Release the GIL across libmaxminddb lookup calls by efroemling · Pull Request #362 · maxmind/MaxMind-DB-Reader-python

efroemling · 2026-05-09T04:41:09Z

Summary

I've been running into some occasional long Python stalls across all threads and tracked them down to geoip lookups. I've found that a few Py_BEGIN_ALLOW_THREADS/Py_END_ALLOW_THREADS additions can prevent such stalls and greatly increase parallelism.

The lookup path - Reader.get() and Reader.get_with_prefix_len(), which back geoip2's city() / country() / etc. - holds the GIL across MMDB_lookup_sockaddr and MMDB_get_entry_data_list. Both walk the read-only mmap and touch no Python state, but if the relevant pages aren't resident - cold cache after start-up, slow EBS, memory pressure on a long-running process - a single page-fault inside the walk stalls every Python thread for the duration of the disk wait, not just the calling thread.

This patch wraps both calls in Py_BEGIN_ALLOW_THREADS / Py_END_ALLOW_THREADS. No change to fast-path behavior; on the slow path, only the calling thread waits.

Why it's safe

Py_MOD_GIL_NOT_USED is already declared (free-threaded build), so the maintainers have committed that this code is safe to run with no GIL.
The pthread_rwlock_t read lock is acquired before the wrap and released after, so concurrent close/destroy can't pull mmdb out from under us.
The wrapped sections touch only the mmap, the MMDB_s (immutable post-open), and stack-locals. No Python C-API calls inside.

Measured effect

Microbenchmark with a 10ms usleep inserted into get_record (stand-in for a page-fault stall), 10 threads × 100 lookups:

Variant	Wall-clock	Throughput	Effective parallelism
Current (GIL held)	12.13 s	82 ops/s	0.82×
Patched (`Py_BEGIN_ALLOW_THREADS`)	1.23 s	815 ops/s	8.14×

For warm-cache lookups the per-call cost is dominated by tree-walk work, so the GIL release/acquire overhead is in the noise - bench numbers without the artificial sleep are identical between variants.

Notes

A third MMDB_get_entry_data_list call exists inside the iterator's __iter__ path (around line 856 in 3.1.1). Same reasoning would apply, but it's a separate code path and I left it out of this PR to keep the change tightly scoped to the hot lookup path. Happy to follow up if you'd like it covered.

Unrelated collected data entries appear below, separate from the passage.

/-! ### The way to RESYNC -/

/-- What the entry of RESYNC changes after the pending frames have been discarded. -/
def State.resynced (s : State) : State :=
  { s with fr := { s.fr with st := .resync, aligned := false, goodRun := 0 }
           rg := { s.rg with pend := none, recs := [], replayTo := none } }

theorem State.toResync_eq (s : State) : s.toResync = ((s.countRaise pgFrame 6 3).discardFrom s.fr.comNext).resynced := rfl

/-- The entry of RESYNC counts once, raises RESYNC and keeps the place in the frame (R292). -/
theorem State.toResync_effect (s : State) : s.toResync.fr.st = .resync ∧ bitOf (s.toResync.raw pgFrame) 3 = true ∧
    (bitOf (s.raw pgFrame) 1 = true → bitOf (s.toResync.raw pgFrame) 1 = true) ∧ s.toResync.fr.num = s.fr.num ∧
    s.toResync.fr.tif = s.fr.tif ∧ s.toResync.cntLive pgFrame 6 = min (s.cntLive pgFrame 6 + 1) (2 ^ 64 - 1) := by
  have hkept := (FrameKept.refl (s.countRaise pgFrame 6 3)).discardFrom s.fr.comNext
  have hfault := (Faulted.refl (s.countRaise pgFrame 6 3)).discardFrom s.fr.comNext
  rw [State.toResync_eq]
  refine ⟨rfl, hfault.raised _ _ ?_, fun hraised => hfault.raised _ _ ?_, hkept.field (·.num) fun _ => rfl,
    hkept.field (·.tif) fun _ => rfl, (hkept.cnt pgFrame 6 (by simp [OffFaults])).trans ?_⟩
  · rw [State.countRaise, bitOf_raw_raise]
    simp
  · rw [State.countRaise, bitOf_raw_raise, State.raw_count, hraised]
    rfl
  · rw [State.countRaise, State.cntLive_raise, State.cntLive_count, if_pos rfl]

theorem thirdSlip_answers (s0 : State) (hst : s.fr.st = .locked) (hrun : s.fr.slipRun = 2) : Answers (done s0 s.slip) fun t =>
    t.fr.st = .resync ∧ bitOf (t.raw pgFrame) 1 = true ∧ bitOf (t.raw pgFrame) 3 = true ∧ t.fr.num = s.fr.num ∧
      t.fr.tif = s.fr.tif ∧ t.cntLive pgFrame 6 = min (s.cntLive pgFrame 6 + 1) (2 ^ 64 - 1) := by
  have hkept := frameKept_frameFault s.slipped 2 s.fr.num
  obtain ⟨hres, hev, hfault, hnum, htif, hcnt⟩ := (s.slipped.frameFault 2 s.fr.num).toResync_effect
  rw [State.slip_of_third hst hrun]
  refine answers_done ?_
  rw [settle_fr, settle_rawBit_pgFrame, settle_rawBit_pgFrame, settle_cntLive_pgFrame _ _ (k := 6) (by decide), hcnt,
    hkept.cnt pgFrame 6 (by simp [OffFaults]), State.cntLive_slipped]
  exact ⟨hres, hfault (State.frameFault_raises _ _ _), hev, hnum.trans (hkept.field (·.num) fun _ => rfl),
    htif.trans (hkept.field (·.tif) fun _ => rfl), rfl⟩

/-! ### The judging of a reference event -/

/-- The frame unit as it expects the event after that of frame `f`. -/
def State.expecting (s : State) (f : Nat) : State :=
  { s with fr := { s.fr with refNext := max s.fr.refNext (f + 1) } }
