/-- Every INIT opens with a strobe and ends with the idle strobe; between them it has, in this order and
perhaps with other entries among them, register writes, a burst and strobes; no entry reads, and every entry
fits a length byte (R210, R213, R214; that no entry has its read bit set is log 23). -/
def Obligations.InitIsAStrobeWritesBurstAndStrobes : Prop :=
  ∀ (p : Params) (entries : List (List Byte)), InitShape p entries →
    (∃ first middle, entries = first :: (middle ++ [[p.cmdSidle]]) ∧ first.length = 1 ∧
      ∃ writes burst flushes, (writes ++ burst :: flushes).Sublist middle ∧
        writes ≠ [] ∧ (∀ d ∈ writes, d.length % 2 = 0) ∧ 2 ≤ burst.length ∧
        flushes ≠ [] ∧ ∀ d ∈ flushes, d.length = 1) ∧
    ∀ d ∈ entries, 1 ≤ d.length ∧ d.length ≤ 255 ∧ ∃ h rest, d = h :: rest ∧ h.getLsbD 7 = false

/-! ### Atomic steps, stops and hardware reset -/

/-- A step makes at most one event, and counts it if it is an exchange (R44, R70, R137, R236; decision
D5). -/
def Obligations.EachStepMakesAtMostOneEvent : Prop :=
  ∀ s t : State, step s = .next t →
    ∃ es, es.length ≤ 1 ∧ t.trace = s.trace ++ es ∧ t.drawn = s.drawn + xferCount es

/-- The walker's own stops: a walk of a table that is not well formed does not begin, a fetch of a length byte
or of a data byte outside the ROM is refused (R61, R158; decision D16, log 15). -/
def Obligations.FetchesOutsideATableAreRefused : Prop :=
  ∀ (s : State) (w : Walk), s.busy = true →
    (∀ base, s.phase = .table w → s.walkBase w = some base → s.rom.table base = none →
      step s = .refused .badTable) ∧
    (s.phase = .walk w → s.rom.tblRead s.tp.toNat = none → step s = .refused .badTable) ∧
    (s.phase = .data w → s.rom.tblRead s.tp.toNat = none → step s = .refused .badTable)

/-- From a state that meets the invariant only the acceptance of a command can be refused, each refusal has its
cause, and no table is ever ill formed (R158, R230, R239, R262; decisions D4, D16, D17, D21, D28). -/
def Obligations.OnlyAcceptanceIsRefused : Prop :=
  ∀ (s : State) (r : Refusal), s.Inv → step s = .refused r →
    s.busy = false ∧ ∃ w later, s.pending = w :: later ∧
      (r = .beforeReset ∧ s.inited = false ∨
       r = .noPacket ∧ cmdOpcode w = 0x06#8 ∧ s.pktValid = false ∨
       r = .badOpcode ∧ (cmdOpcode w = 0#8 ∨ 8 ≤ (cmdOpcode w).toNat) ∨
       r = .badTableId ∧ cmdOpcode w = 0x02#8 ∧ 3 ≤ (cmdOperand w).toNat)

/-- Hardware reset gives the values of R47 and leaves the ROM, the parameters and the radio as they are, so
the machine meets the invariant again; power-on is such a state (R47, R260, R261; decision D20). -/
def Obligations.HardwareResetLeavesTheRom : Prop :=
  (∀ s : State, s.hardwareReset.rom = s.rom ∧ s.hardwareReset.params = s.params ∧
    (∀ k, s.hardwareReset.replyAt k = s.replyAt k) ∧
    s.hardwareReset.busy = false ∧ s.hardwareReset.pktValid = false ∧ s.hardwareReset.inited = false ∧
    s.hardwareReset.csOe = false ∧ s.hardwareReset.phase = .idle ∧ s.hardwareReset.trace = [] ∧
    (s.Inv → s.hardwareReset.Inv)) ∧
  State.reset.hardwareReset = State.reset

/-- An INIT has at least the entries of R213: with a further entry that does not read and fits a length byte,
put anywhere between its first and its last entry, it is an INIT still (R213, R214; that no entry has its read
bit set is log 23). -/
def Obligations.InitMayHaveFurtherEntries : Prop :=
  ∀ (p : Params) (before after : List (List Byte)) (header : Byte) (values : List Byte),
    before ≠ [] → after ≠ [] → header.getLsbD 7 = false → values.length ≤ 254 →
    InitShape p (before ++ after) → InitShape p (before ++ (header :: values) :: after)

/-- A RESET whose INIT table is not well formed is refused at the first status frame that finds the chip
ready, before the first boot as after it (R158, R180, R183, R184; decision D16, log 15). -/
def Obligations.ResetWithAnIllFormedInitIsRefused : Prop :=
  ∀ (operand : Byte) (s : State), s.busy = false → (s.replyAt 1).getLsbD 7 = false →
    s.rom.table s.rom.initBase = none → exec (.reset operand) s = .refused .badTable
end

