-- ==== Sys2Proof/Tests/Slice0.lean ====
section
/-! SUPPORT. The package's own tests. Expected values are those of spec/95_test_vectors.md, named in each
docstring, or written out by hand from the encoding tables of spec/30_encoding.md; the witnesses show
that the hypotheses of the statements can be met. -/

namespace Sys2Proof.Tests

open Sys2Proof Sys2Proof.Machine

/-! ### Helpers -/

/-- The parameter values 95_test_vectors.md uses in its traces. -/
def sample : Params where
  dummyOut := 0x00#8
  cmdSftx := 0x3B#8
  cmdSidle := 0x36#8
  cmdStx := 0x35#8
  cmdTxfifoBurst := 0x7F#8
  busBitOrder := .msbFirst
  busMode := ⟨false, false⟩
  busClkdiv := 4
  csPin := 10

/-- The bytes of S-INIT as 95_test_vectors.md section 3 lists them, addresses 0x00 to 0x1A. -/
def sInitBytes : List Byte :=
  [0x01#8, 0x30#8, 0x02#8, 0x0A#8, 0x01#8, 0x04#8, 0x09#8, 0x01#8, 0x06#8, 0x09#8, 0x09#8, 0x7E#8,
    0xFF#8, 0xFF#8, 0xFF#8, 0xFF#8, 0xFF#8, 0xFF#8, 0xFF#8, 0xFF#8, 0x01#8, 0x3A#8, 0x01#8, 0x3B#8,
    0x01#8, 0x36#8, 0x00#8]

/-- The entries of S-INIT, I1 to I7. -/
def sInit : List (List Byte) :=
  [[0x30#8], [0x0A#8, 0x01#8], [0x09#8, 0x01#8, 0x06#8, 0x09#8],
    [0x7E#8, 0xFF#8, 0xFF#8, 0xFF#8, 0xFF#8, 0xFF#8, 0xFF#8, 0xFF#8, 0xFF#8], [0x3A#8], [0x3B#8], [0x36#8]]

/-- The sample ROM: S-INIT, PRE_TX at 0x1B, POST_LOAD at 0x20, 35 bytes. -/
def sampleRom : TableRom where
  cells := Memory.image 0
    (sInitBytes ++ [0x01#8, 0x3B#8, 0x01#8, 0x36#8, 0x00#8] ++ [0x01#8, 0x35#8, 0x00#8])
  size := 35
  initBase := 0x0000#16
  preTxBase := 0x001B#16
  postLoadBase := 0x0020#16

/-- A ROM with these bytes at address 0 and table id 0 there, of this size. -/
def romOf (bytes : List Byte) (size : Fin 65537) : TableRom where
  cells := Memory.image 0 bytes
  size := size
  initBase := 0#16
  preTxBase := 0#16
  postLoadBase := 0#16

/-- The hardware reset state with `RES` = 0x55 (say), the sample ROM and parameters, and a radio with these replies. -/
def fresh (replies : List Byte) : State :=
  { State.reset with res := 0x55#8, rom := sampleRom, params := sample, replies := replies }

/-- The same machine after boot. -/
def booted (replies : List Byte) : State :=
  { fresh replies with inited := true, csOe := true, csN := true }

/-- The same machine with a packet built. -/
def loaded (replies : List Byte) : State := (booted replies).buildPacket 0x40#8

/-- The same machine with a command in progress at this position. -/
def inProgress (p : Phase) (replies : List Byte) : State :=
  { booted replies with busy := true, phase := p }

/-- `n` equal replies. -/
def same (n : Nat) (b : Byte) : List Byte := List.replicate n b

/-- The next state, if there is one. -/
def next? : Host.Outcome State Fault Refusal → Option State
  | .next s => some s
  | .fault _ => none
  | .refused _ => none

/-- The refusal, if there is one. -/
def refusal? : Host.Outcome State Fault Refusal → Option Refusal
  | .next _ => none
  | .fault _ => none
  | .refused r => some r

/-- One component of the next state. -/
def got {α : Type} (f : State → α) (o : Host.Outcome State Fault Refusal) : Option α := (next? o).map f

/-- The bytes sent in a trace, frames and other events left out. -/
def outs : List Event → List Byte
  | [] => []
  | .xfer o _ :: es => o :: outs es
  | .cfg _ _ _ :: es => outs es
  | .pinMode :: es => outs es
  | .pin _ :: es => outs es

/-- `PIN(0) XFER(out, ·) PIN(1)` with every reply 0x0F. -/
def frame0F (bytes : List Byte) : List Event := frameEvents bytes (same bytes.length 0x0F#8)

/-! ### Well-formedness: an ill-formed term for each check -/

theorem test_wf_refuses_empty_txn : (Instr.txn []).wf = false := by decide

theorem test_wf_refuses_empty_wreg : (Instr.wreg []).wf = false := by decide

theorem test_wf_refuses_empty_burst : (Instr.burst 0x7E#8 []).wf = false := by decide

/-- One byte more than a length byte can say, in each of the three. -/
theorem test_wf_refuses_long_entries :
    (Instr.txn (same 256 0x00#8)).wf = false ∧
    (Instr.wreg (List.replicate 128 (0x00#8, 0x00#8))).wf = false ∧
    (Instr.burst 0x7E#8 (same 255 0x00#8)).wf = false := by decide +kernel

theorem test_wf_refuses_assigned_opcode :
    (Instr.unassigned 0x01#8 0x00#8).wf = false ∧ (Instr.unassigned 0x07#8 0x00#8).wf = false := by decide

/-! ### Decoding: each constructor from a word written out from 30_encoding.md (95_test_vectors.md 2.2) -/

theorem test_decode_reset : decodeCommand 0b0000000100000000#16 = .reset 0x00#8 := by decide

theorem test_decode_applyTable : decodeCommand 0b0000001000000010#16 = .applyTable 0x02#8 := by decide

theorem test_decode_readReg : decodeCommand 0b0000001100110001#16 = .readReg 0x31#8 := by decide

theorem test_decode_readStatus : decodeCommand 0b0000010000000000#16 = .readStatus 0x00#8 := by decide

theorem test_decode_buildPacket : decodeCommand 0b0000010101000000#16 = .buildPacket 0x40#8 := by decide

theorem test_decode_transmitPacket :
    decodeCommand 0b0000011000000000#16 = .transmitPacket 0x00#8 := by decide

theorem test_decode_sendMotorPower :
    decodeCommand 0b0000011110000001#16 = .sendMotorPower 0x81#8 := by decide

theorem test_decode_unassigned :
    decodeCommand 0x0000#16 = .unassigned 0x00#8 0x00#8 ∧
    decodeCommand 0x0800#16 = .unassigned 0x08#8 0x00#8 ∧
    decodeCommand 0xFF00#16 = .unassigned 0xFF#8 0x00#8 := by decide

/-- The 0x00 of `01 00` is data; the 0x00 alone is the terminator. -/
theorem test_decode_tblEnd :
    decode (.entry [0b00000000#8]) = .ok .tblEnd ∧
    decodeEntry [0x01#8, 0x00#8, 0x00#8] = .ok (.txn [0x00#8], [0x00#8]) := by decide

theorem test_decode_txn_longest :
    decode (.entry (0b11111111#8 :: same 255 0xA5#8)) = .ok (.txn (same 255 0xA5#8)) := by decide +kernel

theorem test_decode_txn_truncated :
    decode (.entry (0b00000101#8 :: same 4 0xA5#8)) = .error .missingData ∧
    decode (.entry []) = .error .missingLength ∧
    decode (.entry [0x00#8, 0x00#8]) = .error .trailingBytes := by decide

theorem test_decode_strobe :
    decode (.entry [0b00000001#8, 0b00111011#8]) = .ok (expand (.strobe 0x3B#8)) := by decide

theorem test_decode_wreg :
    decode (.entry [0x04#8, 0x09#8, 0x01#8, 0x06#8, 0x09#8]) =
      .ok (expand (.wreg [(0x09#8, 0x01#8), (0x06#8, 0x09#8)])) := by decide
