/-- The source's property in R101: `call` followed by `return` restores `pc` to the instruction after the
`call`, and the stack to its height. -/
def Obligations.CallThenReturnComesBack : Prop :=
  ∀ (s : State) (nnn : Addr), s.sp.val < s.cfg.stackDepth →
    ∃ t u : State, exec (.call nnn) s = .next t ∧ exec .ret t = .next u ∧
      u.pc = s.pc + 2 ∧ u.sp.val = s.sp.val ∧ ∀ j, j < s.sp.val → u.slot j = s.slot j

/-- R104, R105: the immediate skips go to `pc + 4` or `pc + 2` and change nothing else. -/
def Obligations.ImmediateSkips : Prop :=
  ∀ (s : State) (x : Reg) (nn : Byte),
    (∃ t : State, exec (.skipEqImm x nn) s = .next t ∧ s.Frame [] [] t ∧
      (s.reg x = nn → t.pc = s.pc + 4) ∧ (s.reg x ≠ nn → t.pc = s.pc + 2)) ∧
    (∃ t : State, exec (.skipNeqImm x nn) s = .next t ∧ s.Frame [] [] t ∧
      (s.reg x ≠ nn → t.pc = s.pc + 4) ∧ (s.reg x = nn → t.pc = s.pc + 2))

/-! ### ALU -/

/-- R111, R112: `set-imm` and `add-imm` write `V[X]` and nothing else, VF included when X is not 15. -/
def Obligations.ImmediateAlu : Prop :=
  ∀ (s : State) (x : Reg) (nn : Byte),
    (∃ t : State, exec (.setImm x nn) s = .next t ∧ t.reg x = nn ∧ t.pc = s.pc + 2 ∧
      s.Frame [x] [] t) ∧
    (∃ t : State, exec (.addImm x nn) s = .next t ∧
      (t.reg x).toNat = ((s.reg x).toNat + nn.toNat) % 256 ∧ t.pc = s.pc + 2 ∧ s.Frame [x] [] t)

/-- R113 to R115: `reg-assign`, `reg-and`, `reg-xor`, bit by bit, with no flag. `pc + 2` is the spec's
decision D8. -/
def Obligations.RegisterMovesAndLogic : Prop :=
  ∀ (s : State) (x y : Reg),
    (∃ t : State, exec (.regAssign x y) s = .next t ∧ t.reg x = s.reg y ∧ t.pc = s.pc + 2 ∧
      s.Frame [x] [] t) ∧
    (∃ t : State, exec (.regAnd x y) s = .next t ∧
      (∀ k, (t.reg x).getLsbD k = ((s.reg x).getLsbD k && (s.reg y).getLsbD k)) ∧
      t.pc = s.pc + 2 ∧ s.Frame [x] [] t) ∧
    (∃ t : State, exec (.regXor x y) s = .next t ∧
      (∀ k, (t.reg x).getLsbD k = ((s.reg x).getLsbD k ^^ (s.reg y).getLsbD k)) ∧
      t.pc = s.pc + 2 ∧ s.Frame [x] [] t)

/-- R116: the low byte of the sum to `V[X]` unless X is 15, then VF is 1 exactly when the sum exceeds
255. `pc + 2` is the spec's decision D8. -/
def Obligations.AddSetsTheCarry : Prop :=
  ∀ (s : State) (x y : Reg),
    ∃ t : State, exec (.regAdd x y) s = .next t ∧
      (x ≠ 15 → (t.reg x).toNat = ((s.reg x).toNat + (s.reg y).toNat) % 256) ∧
      (t.reg 15).toNat = (if 255 < (s.reg x).toNat + (s.reg y).toNat then 1 else 0) ∧
      t.pc = s.pc + 2 ∧ s.Frame [x, 15] [] t

/-- R117, R119: the difference modulo 256 to `V[X]` unless X is 15, then VF is 1 exactly when the minuend
is at least the subtrahend. `pc + 2` is the spec's decision D8. -/
def Obligations.SubtractSetsNotBorrow : Prop :=
  ∀ (s : State) (x y : Reg),
    (∃ t : State, exec (.regSub x y) s = .next t ∧
      (x ≠ 15 → (t.reg x).toNat = ((s.reg x).toNat + 256 - (s.reg y).toNat) % 256) ∧
      (t.reg 15).toNat = (if (s.reg y).toNat ≤ (s.reg x).toNat then 1 else 0) ∧
      t.pc = s.pc + 2 ∧ s.Frame [x, 15] [] t) ∧
    (∃ t : State, exec (.regSubn x y) s = .next t ∧
      (x ≠ 15 → (t.reg x).toNat = ((s.reg y).toNat + 256 - (s.reg x).toNat) % 256) ∧
      (t.reg 15).toNat = (if (s.reg x).toNat ≤ (s.reg y).toNat then 1 else 0) ∧
      t.pc = s.pc + 2 ∧ s.Frame [x, 15] [] t)

/-- R118, R120, R122: the bit shifted out goes to VF, then `V[X]` is shifted; with X = 15 the shift comes
last and acts on the flag, so `reg-shr` leaves 0 and `reg-shl` leaves 2 or 0 (the spec's decision D9, log
entry 7). `pc + 2` is the spec's decision D8. -/
def Obligations.ShiftsByOnePlace : Prop :=
  ∀ (s : State) (x : Reg),
    (∃ t : State, exec (.regShr x) s = .next t ∧
      (x ≠ 15 → (t.reg x).toNat = (s.reg x).toNat / 2 ∧ (t.reg 15).toNat = (s.reg x).toNat % 2) ∧
      (x = 15 → t.reg 15 = 0) ∧ t.pc = s.pc + 2 ∧ s.Frame [x, 15] [] t) ∧
    (∃ t : State, exec (.regShl x) s = .next t ∧
      (x ≠ 15 → (t.reg x).toNat = (s.reg x).toNat * 2 % 256 ∧
        (t.reg 15).toNat = (s.reg x).toNat / 128) ∧
      (x = 15 → (t.reg 15).toNat = (if 0x80 ≤ (s.reg 15).toNat then 2 else 0)) ∧
      t.pc = s.pc + 2 ∧ s.Frame [x, 15] [] t)

/-- R22, R121: after a flag-producing instruction that does not fault VF is exactly 0 or 1 (the shifts of
register 15 itself apart, R122), and an instruction that is none of the six and does not name register 15
as its destination leaves VF alone. -/
def Obligations.FlagRegisterRules : Prop :=
  ∀ (i : Instr) (s t : State), exec i s = .next t → t.fault = s.fault →
    match i with
    | .regAdd _ _ | .regSub _ _ | .regSubn _ _ => t.reg 15 = 0 ∨ t.reg 15 = 1
    | .regShr x | .regShl x => x ≠ 15 → t.reg 15 = 0 ∨ t.reg 15 = 1
    | .draw _ _ n => n = 0 ∨ s.i.toNat + n.toNat ≤ 0x1000 → t.reg 15 = 0 ∨ t.reg 15 = 1
    | .setImm x _ | .addImm x _ | .regAssign x _ | .regAnd x _ | .regXor x _ | .getTimer x
    | .waitKey x | .loadBlock x => x ≠ 15 → t.reg 15 = s.reg 15
    | _ => t.reg 15 = s.reg 15

/-- R113 to R120, R114: with X = Y: the assignment and the AND leave the register, XOR clears it, the
subtractions clear it with VF = 1 (X not 15), and the addition doubles it. -/
def Obligations.SameRegisterTwice : Prop :=
  ∀ (s : State) (x : Reg),
    (∃ t, exec (.regAssign x x) s = .next t ∧ t.reg x = s.reg x) ∧
    (∃ t, exec (.regAnd x x) s = .next t ∧ t.reg x = s.reg x) ∧
    (∃ t, exec (.regXor x x) s = .next t ∧ t.reg x = 0) ∧
    (∃ t, exec (.regSub x x) s = .next t ∧ (x ≠ 15 → t.reg x = 0) ∧ t.reg 15 = 1) ∧
    (∃ t, exec (.regSubn x x) s = .next t ∧ (x ≠ 15 → t.reg x = 0) ∧ t.reg 15 = 1) ∧
    (∃ t, exec (.regAdd x x) s = .next t ∧
      (x ≠ 15 → (t.reg x).toNat = 2 * (s.reg x).toNat % 256) ∧
      (t.reg 15 = 1 ↔ 0x80 ≤ (s.reg x).toNat))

get_record() previously held the GIL across MMDB_lookup_sockaddr and MMDB_get_entry_data_list. These walk the read-only mmap and touch no Python state, but if the relevant pages aren't resident (cold cache, slow disk, memory pressure) a single page-fault inside the walk stalls every Python thread for the duration of the disk wait, not just the calling thread. Wrap both calls in Py_BEGIN_ALLOW_THREADS / Py_END_ALLOW_THREADS. The pthread_rwlock_t read lock is held throughout, and the module already declares Py_MOD_GIL_NOT_USED, so this just brings the GIL-build fast path in line with the existing free-threaded guarantees.

gemini-code-assist

Code Review

This pull request aims to improve concurrency by releasing the Python GIL during MaxMind DB lookups and data retrieval, preventing the interpreter from stalling during I/O or page-ins. However, the review identifies a critical safety issue: in 'GIL-only' mode (the default for standard Python builds), the internal rwlock is disabled, making the GIL the only protection against concurrent resource deallocation. Releasing the GIL in this state creates a race condition with Reader.close() that could lead to a use-after-free crash. The reviewer recommends wrapping the GIL release blocks in #ifndef MAXMINDDB_USE_GIL_ONLY to ensure safety across different build configurations.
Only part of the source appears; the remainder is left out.